_Required action_. Would you please return every line from the listing that contains the word "Bool"?

☆ ☆ ☆ ☆

/-- A lease's state (R369), in the order of the lease word's STATE codes (R368). -/
inductive LeaseState where
  | free | queued | negotiate | tuning | active | notice | ending | ended | refused
  deriving DecidableEq, Repr

/-- A lease-table entry (R367 to R371): when it was queued, became ACTIVE, and the rank of its grant; `doomed` when it is
released before its grant is complete; the channels it holds. -/
structure Lease where
  id : Nat
  space : BitVec 6
  klass : BitVec 2
  dest : BitVec 8
  want : Nat
  term : Nat
  state : LeaseState
  reason : BitVec 4
  since : Nat
  activeAt : Nat
  granted : Nat
  doomed : Bool
  channels : List Nat
  deriving DecidableEq, Repr

/-- What a transaction's completion serves. `rmw` is a partial write of an encrypted line: the locked line comes back, is
merged and goes out whole (R384), for the use it names. -/
inductive TxnUse where
  | lane (c flight i : Nat)
  | store (c access : Nat) (va : Dbl) (header : BitVec 56)
  | flagged (c access : Nat) (va : Dbl) (header : BitVec 56) (flag : Option Flit)
  | lineFill (core line : Nat) (space : BitVec 6) (key : BitVec 8) (tracked : Bool)
  | merge (core : Nat) (space : BitVec 6) (line : Nat)
  | tileLine (cl slot line : Nat)
  | tilePut (cl slot : Nat) (va : Dbl)
  | tilePart (r : TileReq) (v : BitVec 32) (part : Nat)
  | cond (b : NodeRef)
  | counter (b : NodeRef)
  | graphDone (die inst : Nat) (space : BitVec 6)
  | logged (die : Nat)
  | engine (line : Nat) (space : BitVec 6) (key : BitVec 8)
  | handed (access core : Nat) (space : BitVec 6) (line : Nat)
  | rmw (space : BitVec 6) (key : BitVec 8) (line : Nat) (mask : BitVec 128) (data : BitVec 1024) (then_ : TxnUse)
  | mlock (op idx : Nat)
  | mcommit (op idx : Nat)
  | mquery (line : Nat)
  | grant (page core line : Nat)
  | tile (r : TileReq)
  | tileWrite (cl slot : Nat)
  | copyRead (cl id line : Nat) (va : Dbl)
  | copyWrite (cl id unit n : Nat) (va : Dbl)
  | publish (t : TileId) (v : BitVec 32)
  | token (c flight : Nat)
  | node (b : NodeRef)
  | count (cl : Nat) (space : BitVec 6) (va : Dbl) (taskid : BitVec 17) (graph : Option NodeRef)
  | packet (queue : BitVec 3) (space : BitVec 6) (id : Nat) (va : Dbl)
  | plain
  deriving DecidableEq, Repr

/-- A transaction that awaits its completion (R360); `tracked` is the T value of a line-cache merge (R348). -/
structure Txn where
  id : Nat
  flit : Flit
  use_ : TxnUse
  firstSend : Nat
  lastSend : Nat
  sends : Nat
  tracked : Option Bool
  keys : List KeySlot := []
  deriving DecidableEq, Repr

/-- Per source: next SEQ expected, early arrivals, the duplicate window by TAG: the cycle of each entry, the transaction without its
data, and its completion (R361, R362).
Per destination: next SEQ and TAG, the tags too recent to reuse, with their last send, and those whose completion has not
arrived (R360). -/
structure Peer where
  expectSeq : BitVec 12 := 0
  early : List Flit := []
  window : Table (Nat × Flit × Flit) := []
  sendSeq : BitVec 12 := 0
  tagNext : BitVec 12 := 0
  tagUsed : List (Nat × Nat) := []
  tagLost : List Nat := []
  replay : BitVec 32 := 0
  retrain : BitVec 32 := 0
  sparedC : BitVec 32 := 0
  resend : BitVec 32 := 0
  duplicate : BitVec 32 := 0
  tagfail : BitVec 32 := 0
  silence : BitVec 32 := 0
  fenced : Bool := false
  lastFlit : Nat := 0
  deadEpoch : Option (BitVec 32) := none
  deriving DecidableEq, Repr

☆ ☆ ☆ ☆

_Exercise response_.
  doomed : Bool
  | lineFill (core line : Nat) (space : BitVec 6) (key : BitVec 8) (tracked : Bool)
  tracked : Option Bool
  fenced : Bool := false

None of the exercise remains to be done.